**ABOUT THIS EXERCISE:**
Work out how many lines below hold the string "levelReaders" and state only that figure.

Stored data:
-- ==== Sys2Proof/Machine/Switches.lean ====
section
/-! DEFINITION. The two switch inputs: raw changes, debouncing, and what a change of the debounced state hands on (R33 to R38). -/

namespace Sys2Proof.Machine

/-- R33: the debounce context of an input. -/
def State.switch (s : State) : Switch → Debounce
  | .lid => s.lid
  | .strike => s.strike

/-- R33: the debounce context of an input replaced. -/
def State.withSwitch (s : State) (sw : Switch) (d : Debounce) : State :=
  match sw with
  | .lid => { s with lid := d }
  | .strike => { s with strike := d }

/-- Table 2-1: the debounce setting of an input, in ms. -/
def State.debounceMs (s : State) : Switch → Nat
  | .lid => s.service.debounceLid
  | .strike => s.service.debounceStrike

/-- R37, R38: the trip cause of an input. -/
def switchCause : Switch → Cause
  | .lid => .lid
  | .strike => .strike

/-- R37: LID_OPEN becoming true clears the redistribution count (R111). -/
def lidOpened (s : State) : State :=
  if s.lid.debounced then s else { s with session := { s.session with redist := 0 } }

/-- R35: the debounced state takes the raw level and the pending mark is cleared. -/
def Debounce.settle (d : Debounce) : Debounce := { d with debounced := d.raw, pending := false }

/-- R35: the debounced state of an input takes the raw level, with nothing handed on yet. -/
def takeLevel (sw : Switch) (s : State) : State := s.withSwitch sw (s.switch sw).settle

/-- R37, R38: what a change of a debounced state is handed on to, but for the trip unit: the event unit, and for the lid
the session controller. -/
def levelReaders : Switch → List (State → State)
  | .lid => [judgeLive .lidOpen, lidOpened]
  | .strike => [judgeLive .strike]

/-- R35, R37, R38: the debounced state of an input changes, and the change is handed on in the order left open (log 5). -/
def switchChanges (ch : Choice) (sw : Switch) (s : State) : State :=
  inOrder ch.effects (levelReaders sw ++ [judgeCauses ch [switchCause sw]]) (takeLevel sw s)

/-- R34: the raw level changes, with no other effect yet. -/
def toggleRaw (sw : Switch) (s : State) : State :=
  s.withSwitch sw { s.switch sw with raw := !(s.switch sw).raw }

/-- R34: a change of the raw level of an input. -/
def rawChange (ch : Choice) (sw : Switch) (s : State) : State :=
  let s := toggleRaw sw s
  if (s.switch sw).raw = (s.switch sw).debounced then s.withSwitch sw { s.switch sw with pending := false }
  else if s.debounceMs sw = 0 then switchChanges ch sw s
  else s.withSwitch sw { s.switch sw with pending := true, since := s.now }

/-- R35, R36: the timing of a pending change has run its time. -/
def State.debounceDue (s : State) (sw : Switch) : Bool :=
  (s.switch sw).pending && decide (s.debounceMs sw * Config.msMicros ≤ elapsed s.now (s.switch sw).since)

/-- R35: the debounce time of a pending change has passed. -/
def debounceExpires (ch : Choice) (sw : Switch) (s : State) : State :=
  if s.debounceDue sw then switchChanges ch sw s else s

end Sys2Proof.Machine
end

**WRITTEN ANSWER:**
2